As you can see, this is really a "damning" series of violations isn't it? I'm being sarcastic. This is the kind of stuff that goes on at EVERY school in the country. Again, not condoning this behavior but pointing out that this is very common at many schools.
In the summer of 1999, word began to spread about the activities of Lynn Lang as it pertained to the recruitment of Albert Means. No one has yet answered the question why our compliance department was not aware of these rumors. As just previously noted, ALL rumors of misconduct by Alabama coaches or boosters were thoroughly investigated and misconduct reported to the NCAA. The NCAA soon learned about the stories coming out of Memphis. For some unknown and unexplained reason though, the NCAA failed to give any warning or notification to the University of Alabama.
In February of 2000, Alabama signed Albert Means to a National Letter of Intent.

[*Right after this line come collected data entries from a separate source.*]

/-- An operand of a copy: its kind, its address, offset, handle or pattern, and the receivers or the peer. -/
def savePlace : Place → List Byte
  | .global a => q64 0 ++ q64 a
  | .scratch o => q64 1 ++ q64 o
  | .landing h p => q64 2 ++ q64 h.toNat ++ q64 (p.getD (2 ^ 64 - 1))
  | .receivers ts o => q64 3 ++ q64 o ++ q64 ts.length ++ ts.flatMap q64
  | .pattern w => q64 4 ++ q64 w.toNat
/-- A list with its length. -/
def saveList {α : Type} (f : α → List Byte) (l : List α) : List Byte := q64 l.length ++ l.flatMap f
/-- What a tile entry does, with the operands captured at issue (R320). -/
def saveJob : TileJob → List Byte
  | .ld a => q64 0 ++ q64 a
  | .st a => q64 1 ++ q64 a
  | .zero acc => q64 2 ++ q64 (if acc then 1 else 0)
  | .free => q64 3
  | .dense => q64 4
  | .cmpr => q64 5
  | .add => q64 6
  | .mul => q64 7
  | .gemm => q64 8
  | .lu => q64 9
  | .trsm => q64 10
  | .tr => q64 11
  | .round => q64 12
  | .scal a => q64 13 ++ q64 a
  | .mma clr a b k m wa wb idx la lb sa sb =>
    q64 14 ++ q64 (if clr then 1 else 0) ++ q64 a.code ++ q64 b.code ++ q64 k ++ q64 m ++ q64 la ++ q64 lb ++
      [wa, wb, idx, sa, sb].flatMap (saveList (saveList q64))
  | .badMma => q64 15
  | .join id => q64 16 ++ q64 id
/-- An uncommitted window entry, with slot numbers in place of directory entries (R385). -/
def saveWindow (slot : Nat → Nat) (e : WEntry) : List Byte :=
  q64 e.pc.toNat ++ q64 e.ty.code ++ q64 e.sel ++ q64 (slot e.td) ++ q64 (slot e.ta) ++ q64 (slot e.tb) ++ q64 (slot e.tc) ++
    q64 e.cw ++ q64 e.ceil ++ q64 e.mode ++ q64 e.tol.toNat ++ q64 (if e.held then 1 else 0) ++ q64 e.chunk ++ saveJob e.job
/-- An unfinished copy entry with its queue and the mask of the chunks landed (R382, R385). -/
def saveCopy (q : Nat) (e : CopyEntry) : List Byte :=
  q64 q ++ savePlace e.src ++ savePlace e.dst ++ q64 e.len ++ q64 e.first ++ q64 (e.map.getD (2 ^ 64 - 1)) ++
    q64 (e.batch.getD (2 ^ 64 - 1)) ++ q64 e.group ++ q64 e.landed.toNat ++ saveList (fun v => q64 v.1 ++ q64 v.2) e.events
/-- A lane's part of an operation: its operands, its place, and how far it has come (R381). -/
def saveLane (l : LaneAcc) : List Byte :=
  q64 l.lane ++ q64 l.addr ++ q64 l.cls ++ q64 (l.loc % 2 ^ 64) ++ q64 (l.loc / 2 ^ 64) ++ q64 (l.peer.getD (2 ^ 64 - 1)) ++
    q64 l.size ++ q64 l.a.toNat ++ q64 l.c.toNat ++ q64 ((if l.done then 1 else 0) + (if l.acked then 2 else 0)) ++
    saveList (fun b => [b]) l.data ++ saveList (fun p => q64 p.1 ++ [p.2]) l.got ++ saveList q64 l.psn ++ saveList q64 l.landed
/-- A held operation with its operands (R381, R385). -/
def saveOp (o : Op) : List Byte :=
  let kind := match o.kind with
    | .load => 0 | .store => 1 | .atomic => 2 | .acqLoad => 3 | .relStore => 4 | .relAdd => 5 | .push => 6 | .pop => 7
    | .gxctl r => 8 + 256 * r
    | .query => 9
  let bit (b : Bool) (n : Nat) : Nat := if b then 2 ^ n else 0
  q64 kind ++ q64 o.bank ++ q64 o.ty.code ++ q64 o.scope.code ++ q64 o.sel ++ q64 o.d ++ q64 o.cnt ++ q64 o.ac ++
    q64 (o.cf.getD 255) ++ q64 o.rc ++
    q64 (bit o.acq 0 + bit o.rel 1 + bit o.cv 2 + bit o.scratch 3 + bit o.counted 4 + bit o.outside 5) ++
    saveList saveLane o.lanes

/-- The context record (R385); a 64-bit field for each value whose width the rule does not give (log 35). -/
def State.saveContext (s : State) (c : Nat) : List Byte :=
  let x := s.ctx c
  let w (v : Word) : List Byte := leBytes 4 v.toNat
  let regions := (List.range 4).flatMap fun k =>
    let r := x.region k
    w r.addr ++ w r.len ++ w r.cfg ++ w r.stat
  saveRecord 1 0 0 (w x.pathBudget ++ w x.spawnTimer ++ w x.rankCeil ++ w x.rankMode ++ q64 x.rankTol.toNat ++
    w x.tileQuota ++ w x.tileTrap ++ regions ++ q64 x.preemptAt.toNat ++ q64 x.retired.toNat ++ w x.trigCtl ++
    ((List.range 256).flatMap fun i => match x.binds[i]? with
      | some b => saveBind b
      | none => List.replicate 16 0) ++
    (List.range 16).flatMap fun i => match findKey x.gates i with
      | some g => q64 g.word ++ q64 g.tape ++ q64 g.cap ++ q64 (if g.play then 2 else 1) ++ q64 g.chunk ++ q64 g.owed
      | none => List.replicate 48 0)
/-- The queues record. -/
def State.saveQueues (s : State) (c : Nat) : List Byte :=
  let x := s.ctx c
  let grid (g : Nat) : List Byte :=
    let y := s.grid g
    q64 y.krec.entry.toNat ++ q64 y.count ++ q64 y.arg.toNat ++ q64 y.seq ++ q64 y.placed ++ q64 y.ended
  let bins := s.cores.flatMap fun k => (k.2.bins.filter fun b => b.2.ctx == c).map fun b => (k.1, b.2)
  let bin (p : Nat × Bin) : List Byte :=
    q64 p.1 ++ q64 p.2.entry.toNat ++ q64 (s.clock.toNat - (p.2.threads.head?.map (·.clock)).getD 0) ++
      q64 p.2.threads.length ++ p.2.threads.flatMap fun t => leBytes 4 t.arg.toNat
  saveRecord 2 0 0 (((List.range 64).flatMap fun q => q64 (x.queue q).length ++ (x.queue q).flatMap grid) ++
    q64 bins.length ++ bins.flatMap bin)
/-- A FIFO bank record. -/
def saveFifo (p : Nat × Nat × List (LaneMask × Vec)) : List Byte :=
  saveRecord 5 0 0 (q64 p.1 ++ q64 p.2.1 ++ q64 p.2.2.length ++ p.2.2.flatMap fun e =>
    ((List.range 96).flatMap fun l => leBytes 4 (e.2.getD l 0).toNat) ++ leBytes 12 e.1.toNat ++ List.replicate 4 0)
/-- A role in a team record: the entry, path and issue-group counts, then the entries bottom first and the issue groups.
-/
def saveRole (x : Role) : List Byte :=
  q64 x.entries.length ++ q64 x.count ++ q64 x.igs.length ++ x.entries.reverse.flatMap saveEntry ++ x.igs.flatMap saveIg
/-- How many threads a mask holds. -/
def threadCount (m : ThreadMask) : Nat := (List.range 3072).foldl (fun n i => if m.getLsbD i then n + 1 else n) 0
/-- A team record (R385). -/
def State.saveTeam (s : State) (t : Nat) : List Byte :=
  let x := s.team t
  let a := s.alloc x.alloc
  let bars (m : SMap ThreadMask) : List Byte := (List.range 8).flatMap fun n => q64 (threadCount (SMap.look 0 m n))
  let (kind, place) := match x.place with
    | .core c => (0, c)
    | .pair p => (1, p)
  let dir := ((s.pair x.place.pairNo).dir.filter fun e => e.2.team == t).map (·.2)
  let win := (s.pair x.place.pairNo).window.filter fun e => e.team == t
  let slot (k : Nat) : Nat := ((s.pair x.place.pairNo).entry k).tslot
  let copies := s.cores.flatMap fun k => k.2.copy.flatMap fun q => q.2.filterMap fun e => match e with
    | .entry e => if e.team = t then some (q.1, e) else none
    | .join _ => none
  let size := a.size
  saveRecord 3 x.num 0 (q64 kind ++ q64 place ++ q64 x.place.clusterNo ++ q64 x.trapvec.toNat ++ q64 a.inb ++
    bars x.bars ++ ((List.range 4).flatMap fun r => bars (s.role (teamRole t r)).bars) ++ q64 x.krec.roles.length ++
    ((List.range x.krec.roles.length).flatMap fun r => saveRole (s.role (teamRole t r))) ++
    q64 dir.length ++ (dir.flatMap fun d => saveDir d ++ tileImage d.tile) ++
    saveList (saveWindow slot) win ++ saveList (fun p => saveCopy p.1 p.2) copies ++
    a.read 0 size ++ (List.range (size / 256)).map fun i => BitVec.ofNat 8 ((List.range 8).foldl (fun m b =>
      if a.poison.contains (8 * i + b) then m + 2 ^ b else m) 0))
/-- The CSRs of a group record (R385): 0x102, 0x300 to 0x308 and 0x501 to 0x507. -/
def groupCsrs : List Nat := 0x102 :: (List.range 9).map (0x300 + ·) ++ (List.range 7).map (0x501 + ·)
/-- A group record (R385). -/
def State.saveGroup (s : State) (t g : Nat) : List Byte :=
  let x := s.group g
  let w (v : Word) : List Byte := leBytes 4 v.toNat
  let claim := (s.core x.core).claims.find? fun c => c.group == g
  let ref := (s.role (teamRole t x.role)).igs.find? fun i => i.fault.isSome && i.homes.contains x.home
  let st := match claim with
    | some c => 2 + 256 * (8 * c.n)
    | none => if ref.isSome then 1 else 0
  saveRecord 4 (s.team t).num x.home (q64 x.gran ++ q64 st ++ ((List.range 128).flatMap fun i => w (s.readS g i)) ++
    (groupCsrs.flatMap fun n => w (s.readCsr g n)) ++
    ((List.range 16).flatMap fun i => q64 (SMap.look 0 x.ac i)) ++ q64 x.cb ++ q64 x.batches.length ++
    (x.batches.flatMap fun b => q64 b.1 ++ q64 b.2) ++ saveList saveOp x.held ++
    ((List.range 96).flatMap fun l => q64 (s.genState g l).toNat) ++ saveRegs x)

/-- The FIFO banks of a context: cluster, bank and entries. -/
def State.ctxFifos (s : State) (c : Nat) : List (Nat × Nat × List (LaneMask × Vec)) :=
  s.clusters.flatMap fun k => (k.2.banks.filter fun b => b.2.mode == 3 && b.2.ctl.toNat / 2 ^ 16 % 256 == c).map
    fun b => (k.1, b.1, b.2.fifo)
/-- The teams of a context in ascending team number, the older first among equals. -/
def State.teamOrder (s : State) (c : Nat) : List Nat :=
  let ts := s.ctxTeams c
  ts.foldl (fun l t =>
    let before := l.takeWhile fun u => decide ((s.team u).num ≤ (s.team t).num)
    before ++ t :: l.drop before.length) []
/-- A save area, record after record (R385). -/
def State.saveArea (s : State) (c : Nat) : List Byte :=
  s.saveContext c ++ s.saveQueues c ++ (s.ctxFifos c).flatMap saveFifo ++
    ((s.teamOrder c).flatMap fun t => s.saveTeam t ++ (s.teamGroups t).flatMap fun g => s.saveGroup t g) ++ saveRecord 6 0 0 []

/-- The save area written in the firmware's memory, under key slot 0 (R384), where firmware has room; none where it has
none (R124; logs 17, 20). -/
def State.writeArea (s : State) (c : Nat) : Option State :=
  let bs := s.saveArea c
  (s.fwRoom bs.length).map fun a =>
    (s.homeWrite 0 none ((bs.zipIdx).map fun b => (a + b.2, b.1))).modCtx c fun x => { x with area := (a, bs.length) }
/-- The save area read back, and whether a byte of it is poisoned. -/
def State.readArea (s : State) (c : Nat) : State × List Byte × Bool :=
  let (a, n) := (s.ctx c).area
  (List.range n).foldl (fun (acc : State × List Byte × Bool) i =>
    let (s, b, p) := acc.1.readHome 0 (a + i) .free
    (s, acc.2.1 ++ [b], acc.2.2 || p)) (s, [], false)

In July of 2000, before the football season began, the NCAA was conducting a full-scale investigation into Albert Mean's recruitment. Still, the NCAA did not notify the University of Alabama. Means played in almost every game that season. At some point during the season, Alabama compliance officials became aware of the Means rumors. All indications are that the compliance team investigated the rumors but could not substantiate the allegations. There is still no explanation why the NCAA did NOT officially notify the University of Alabama about the rumors and information it had received.
In January of 2001, several media outlets ran stories alleging that Albert Mean's high school coach had been paid $200,000 dollars to "steer" Means to Alabama. This set off a media feeding frenzy of Titanic proportions.
In February of 2001, the NCAA issued a Preliminary Letter of Inquiry into the football program at Alabama. Thus began the most massive investigation in NCAA history. The NCAA had already put their "chief bloodhound" on the case. Hundreds upon hundreds of witnesses were interviewed. I know of cases were players from Mississippi State University were interviewed by the NCAA, even though these players were never even recruited by Alabama. The NCAA spared no expense and effort to uncover every "questionable action" they could find.
During the course of the investigation, Alabama's compliance department worked diligently and forthrightly to uncover all evidence possible. From the NCAA report " In this case, by contrast, university officials cooperated fully with the enforcement staff, often at great personal criticism, in a diligent effort to develop complete information regarding the violations." Yet through all of this, the NCAA still withheld evidence and the identities of at least one witness. What was the NCAA trying to do?
Even more troubling was the inclusion of a FORMERLY CLOSED case concerning the recruitment of Kenny Smith of Stevenson, Al. The NCAA had previously been notified of this case, had taken a preliminary look at it and declined to pursue it. It was beyond the statute of limitations cited in the PLOI. Yet, the NCAA included it in this case on the word of a secret witness, and only to establish a "pattern of conduct" by one booster. It is apparent they wanted to "nail Logan Young".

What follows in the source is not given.